There are no clear-cut answers here. The whole question of the campaign is whether the UEF is too optimistic or the GTVA too cynical.
That's the whole point of the story.
Nehemiah has a great point. I find it incredibly difficult to believe that human society would ever turn into such a pacifist state. Man has excelled at killing man since early history. That violent nature will never change on man's account alone.
Again, that's the question, isn't it?
Are we really to believe that after being cut off from her colonies for less than a century, Earth is overtaken by wimps?
An Elder might ask you why you think that someone who has the strength to say 'no' to murder is a wimp. When killing is the easy decision, the killers are the cowards, the Elder might suggest.
Don't get me wrong in any of what I'm saying. I think that Blue Planet is a great set of campaigns and a great storyline. I just feel that it would do better without all the Hinduism and Eastern religion mixed into it.

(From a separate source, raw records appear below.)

-- ==== Sys2Proof/Machine/State.lean ====
section
/-!
DEFINITION. Machine/State.lean: the state of an L9 module as plain data, everything the spec gives the machine, and the
state after reset. Cells are the cores 0 to 1,023 by CID (R12, R15), stokers the cores 1,024 to 1,029 (R19, R177).
Sparse maps are in the canonical form of Machine/Map.lean.
-/
namespace Sys2Proof.Machine

/-! ## Cells -/

/-- What a core is doing (SEQSTAT.STATE of R31, and CSTAT.STATE of R179 while no team holds the cell). -/
inductive RunState where
  | free | run | wait | hold | donor | halted | stopped
  deriving DecidableEq, Repr

/-- An entry of the loop stack (R29). -/
structure LoopEntry where
  index : Nat
  count : Nat
  start : Nat
  stop  : Nat
  deriving DecidableEq, Repr

/-- A sticky latch (R34, R455): the operation, with its current first address field, k0 and row0. -/
structure Latch where
  op   : Option Instr
  addr : Nat
  k0   : Nat
  row0 : Nat
  deriving DecidableEq, Repr

/-- The idle latch: NOP. -/
def Latch.nop : Latch := ⟨none, 0, 0, 0⟩

/-- What an operation captures at issue (R91, R217): FMT, the scale table, SWZST, UNF0 and UNF1. -/
structure Capture where
  fmt  : Word
  sc0  : Word
  sc1  : Word
  sc2  : Word
  sc3  : Word
  swz  : Word
  unf0 : Word
  unf1 : Word
  deriving DecidableEq, Repr

/-- A fault record (R209). -/
structure FaultRec where
  cls    : Nat
  detail : Nat
  async  : Bool
  bound  : Bool
  hnest  : Bool
  vav    : Bool
  kv     : Bool
  xv     : Bool
  lid    : Nat
  ecid   : Nat
  pc     : Nat
  rpt    : Nat
  ipc    : Nat
  slot   : Nat
  opc    : Nat
  xslot  : Nat
  move   : Nat
  kstep  : Nat
  addr   : Nat
  time   : Nat
  info   : Nat
  scyc   : Nat
  more   : Nat
  deriving DecidableEq, Repr

/-- A cause of a stop that waits for its bundle boundary, with what it brings to the record (R204, R214). -/
structure Cause where
  seq    : Nat
  cls    : Nat
  detail : Nat
  async  : Bool
  bound  : Bool
  ecid   : Nat
  ipc    : Nat
  slot   : Nat
  opc    : Nat
  xv     : Bool
  xslot  : Nat
  move   : Nat
  kv     : Bool
  kstep  : Nat
  vav    : Bool
  addr   : Nat
  info   : Nat
  deriving DecidableEq, Repr

/-- The destination of a result in flight (DCLS and DIDX of R72). -/
inductive Dest where
  | none
  | scalar (r : Nat)
  | vector (r : Nat)
  | pred (r : Nat)
  | vecScalar (v r : Nat)
  deriving DecidableEq, Repr

/-- The outstanding-operation counters (R46). -/
inductive Counter where
  | none | ld | st | cp | tl
  deriving DecidableEq, Repr

/-- One lane of a vector result in flight: value, active, flags, cancelled, decided, not below (R72, R453). -/
structure LaneRes where
  val : Lane
  act : Bool
  fl  : Flags
  cut : Bool
  dec : Bool
  side : Bool
  last : Bool              -- decided only by the last digit (R63)
  out : Bool               -- written, or cancelled for good
  mark : Bool              -- a `.cut` consumer decides it, or one further down its chain (R62, R64)
  at_ : Nat                -- the digit after whose reading that consumer decides it (R63)
  len : Nat                -- digits that it forms at most: those formed as it was decided to be cancelled (R63)
  num : Dyadic             -- what its digits stand for (R55, R452)
  exp : Nat                -- its stream exponent, biased by 256 (R452)
  whole : Bool             -- a special lane of R452: digits of zero, decided only at the guard digit
  pre : List Int           -- its first digits, where an image brought them (R72, R73)
  deriving DecidableEq, Repr

/-- A result in flight, one entry of the snapshot buffer (R71, R72). -/
structure Flight where
  seq    : Nat          -- issue order
  slot   : Nat          -- slot number of R209
  op     : Instr
  ipc    : Nat
  eng    : Nat          -- core whose vector, predicate and tile registers it writes
  kind   : Nat          -- KIND of R72
  dest   : Dest
  rem    : Nat          -- REMLAT: schedule cycles until the write
  open_  : Bool         -- no fixed REMLAT: a device step completes it
  free   : Bool         -- completed by the device: it lands in frozen cycles too
  skewl  : Nat          -- SKEWL: cycles after the write before effects reach the issuing cell
  landed : Bool         -- written, effects in the issuing cell still to come
  sval   : Word         -- scalar result
  lanes  : List LaneRes -- vector result
  flags  : Flags        -- flags of the whole operation
  fmt    : Word         -- captured FMT
  tok    : Nat          -- token produced
  cnt    : Counter
  sb     : Bool         -- scoreboarded destination (R47)
  chain  : Option Nat   -- issue number of the chained producer
  icyc   : Nat          -- schedule cycle of its issue
  start  : Nat          -- schedule cycle of its start
  eph    : Bool
  cutc   : Bool
  heldw  : Bool         -- past its write cycle, with lanes undecided (R453)
  parts  : Nat          -- accesses still to complete for it
  fault  : Option Cause
  ran    : Bool         -- of a transfer that ran on past a stop: it counts among no results (R71, R135)
  deriving DecidableEq, Repr

/-- An operation waiting in an elastic buffer (R36, R206, R217). -/
structure Waiting where
  seq   : Nat
  slot  : Nat
  op    : Instr
  ipc   : Nat
  eng   : Nat
  cap   : Capture
  x0    : Nat           -- the scalar operands of R455
  x1    : Nat
  x2    : Nat
  due   : Nat           -- schedule cycles until its scheduled start
  late  : Nat           -- lateness
  slack : Nat           -- slack in force at its issue
  skew  : Nat
  way   : Nat              -- cycles until it reaches its engine (R43)
  bun   : Nat              -- its bundle, as the last number given before that issued
  toks  : List (Nat × Nat) -- producers that it waits on: token and issue number (R123)
  chain : Option Nat
  chdist : Nat          -- chain distance
  given : List LaneRes  -- the producer's lanes, once the producer has been written
  icyc  : Nat           -- schedule cycle of its issue
  arr   : Nat           -- cycle of the cell clock in which it arrives at its engine (R43, R382)
  stall : Option Nat    -- extra cycles of bank rows still to pass, once counted (R414)
  held  : Bool          -- waits for the end of the user handler (R211)
  deriving DecidableEq, Repr

/-- A shadowed write that has not taken effect (R90, R217): target code of R217, cycles left, value. -/
structure Shadowed where
  target : Nat
  left   : Nat
  val    : Word
  deriving DecidableEq, Repr

/-- A producer of a token that has not completed: token, issue number (R123). -/
structure Producer where
  tok : Nat
  seq : Nat
  deriving DecidableEq, Repr

/-- The waits of a bundle (R45): that of its CTL slot and that of its XFR slot, each with what it names. -/
structure Waits where
  op   : Option Instr
  arg  : Nat
  ring : Option Instr
  ringArg : Nat
  deriving DecidableEq, Repr

/-- No wait. -/
def Waits.none : Waits := ⟨.none, 0, .none, 0⟩

/-- A user handler's state and the registers of R210. -/
structure Handler where
  hvec   : Word
  epc    : Word
  frec   : SMap Word
  shadow : SMap Latch
  held   : List Flight
  waits  : Waits           -- the waits that the stop interrupted, with their code
  wk     : Nat
  cyc    : Nat             -- schedule cycle of the boundary at which the program stopped, and its last bundle with IB = 1 (R212)
  lastIb : Nat
  pend   : List Shadowed   -- the program's shadowed writes that have not taken effect (R90)
  leaving : Bool           -- ERET has issued: what was held goes on from the next cycle (R212)
  since  : Nat             -- last number given before the entry: what the program issued
  popReq : Bool            -- the program's LBRK and SBIND whose bundle has not ended (R343, R382), and its faults on their way (R43)
  bindReq : Option (Nat × Nat)
  soon   : List (Nat × Cause)
  deriving DecidableEq, Repr

/-- One record of the layout-record cache (R396): index, words 2 and 3. -/
structure CachedRecord where
  index : Nat
  w2    : Word
  w3    : Word
  valid : Bool
  deriving DecidableEq, Repr

/-- A core: the registers and the sequencer of a cell or a stoker. -/
structure Core where
  -- register files (R16, R294)
  s       : SMap Word
  v       : SMap Lane          -- key 128 * register + lane
  p       : SMap Pred
  a       : SMap AccEntry      -- key 16384 * tile + 128 * row + column
  -- sequencer (R29, R31, R34, R35)
  pc      : Nat
  st      : RunState
  waitk   : Nat
  loops   : List LoopEntry     -- top first
  rptLeft : Nat                -- executions of the bundle at pc still to come once it has begun; 0 before its first
  latches : SMap Latch         -- key: slot number 1 to 5
  waits   : Waits              -- the present waits (R434, R373, R320)
  popReq  : Bool               -- LBRK whose bundle has not ended (R343)
  -- engines' schedule (R36 to R43)
  slack   : Word
  skew    : Word
  bind    : Word
  bindReq : Option (Nat × Nat) -- SBIND whose bundle has not ended: entry, slot (R382)
  flights : List Flight        -- oldest first
  queue   : List Waiting       -- elastic buffers, issue order
  skewOut : SMap Nat           -- last start by slot, as the schedule cycle (R388)
  cyc     : Nat                -- schedule cycles since release (R209, SCYC)
  rcyc    : Nat                -- cycles since release; 0 until the first execution or cycle of a wait (R376)
  holdCyc : Nat                -- cycles of the present unbroken hold or wait
  waitCyc : Nat                -- cycles of the present wait (R49)
  lastIb  : Nat                -- 1 plus the schedule cycle of the last bundle with IB = 1 (R59); 0 none
  banks   : List Nat           -- scratchpad banks in use in the present cycle (R94)
  outcnt  : SMap Nat           -- key 0 LD, 1 ST, 2 CP, 3 TL (R46)
  -- tokens (R123, R124)
  prods   : List Producer      -- outstanding producers
  failed  : List Nat           -- producers that failed, as 32 × issue number + token
  tokerr  : Word
  -- team (R40, R49, R51)
  team    : Word
  lidq    : Word
  predst  : Word
  wswap   : Word
  ctxasid : Word
  spcap   : Nat                -- bytes of scratchpad, or of stoker local memory
  celltemp : Word
  -- arithmetic (R70, R84, R89, R264, R268)
  fmt     : Word
  vstat   : Word
  sctab   : SMap Word
  swz     : Word
  unf0    : Word
  unf1    : Word
  apx     : Word
  apxcnt  : Word
  shadow  : List Shadowed
  -- tag table and record cache (R96, R97, R396)
  tags    : SMap (Option (BitVec 52))
  tagidx  : Word
  rcache  : SMap CachedRecord
  rcidx   : Word
  -- traps and yields (R209 to R213, R221)
  hand    : Handler
  rec_    : Option FaultRec
  late    : List Cause         -- faults that wait for a boundary
  soon    : List (Nat × Cause) -- faults of bound engines on their way, with the schedule cycles left (R43, R214)
  due     : Option Cause       -- a fault that reached the stopped cell, presented when it resumes (R215)
  dueMore : Nat                -- causes already counted behind it
  stopReq : Option Nat         -- forced stop requested, with its detail code
  yreq    : Bool
  migReq  : Option Nat         -- migration requested, to a CID
  landing : Bool               -- a yield or a migration has landed and waits to save
  ycfg    : Word
  ystat   : Word
  -- counters and energy (R227, R255, R258)
  evsel   : SMap Word
  evcnt   : SMap Word
  ebal    : Int
  erate   : Nat
  ecost   : SMap Nat
  charged : Nat                -- energy charged since the last settlement
  duties  : SMap Nat           -- active cycles of 16 that each group of its team sets its die, by GID; 16 when none (R146)
  duty    : Nat                -- the least of them
  -- barriers and hand-off (R50, R320)
  arrived : SMap Bool          -- key: scope
  handoff : Bool
  -- matrix engine (R349, R364)
  kdone   : SMap Nat           -- key: tile; KDONE, plus 256 when aborted
  -- the engine's registers as they stood in the last schedule cycle, as an operation reads them that counts as having started in it (R36)
  oldV    : SMap Lane
  oldP    : SMap Pred
  oldA    : SMap AccEntry
  oldDone : SMap Nat
  matLate : Nat                -- lateness of the MAT slot by replayed K-steps (R272)
  replay  : Nat                -- frozen cycles that a replay beyond the slack still costs
  -- instruction memory (R16, R291)
  imem    : SMap Lane
  ueImem  : List Nat           -- words with an uncorrectable error
  -- soft errors (R95): an uncorrectable error, or one bit of a doubleword, comes from outside the machine
  ceImem  : List Nat           -- words with a one-bit error
  ueTags  : List Nat           -- entries of the tag table
  ceTags  : List Nat
  ueSnap  : Bool               -- a snapshot entry or a latch
  ceSnap  : Nat
  -- scheduler's view (R121, R179)
  ctxt    : Nat                -- context last served
  lmbase  : Nat
  coll    : Word               -- what XSKEW reads: the last collective completed (R144)
  deriving DecidableEq, Repr

/-- A capture with every register zero. -/
def Capture.zero : Capture := ⟨0, 0, 0, 0, 0, 0, 0, 0⟩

How would one side of the struggle be presented, then?
The UEF is, in many ways, a state built on applied psychology. It is an attempt to create a society in which individuals can be truly moral instead of being forced to compromise their beliefs to serve the situation. It is a state which believes that the ends do not justify the means.
It seems ill-advised to engage in a campaign that weakens both parties to the point of vulnerability TO the Shivans. That clearly defeats the GTVA's supposed altruistic goal.
No, it doesn't. The GTVA war was launched because they feared the alternative was the collapse of the Alliance.
I suggest checking out the dossiers on the BP website.